Top of Collected material
-- ==== Sys2Proof/Laws/State.lean ====
section
/-! SUPPORT. One lemma per field per update of the state, each true by rfl, so that no proof unfolds a record update. -/

namespace Sys2Proof.Machine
Bottom of Collected material
## Requirement:
What you should produce is an exact retyping of every line above.

## Exercise response:
-- ==== Sys2Proof/Laws/State.lean ====
section
/-! SUPPORT. One lemma per field per update of the state, each true by rfl, so that no proof unfolds a record update. -/

namespace Sys2Proof.Machine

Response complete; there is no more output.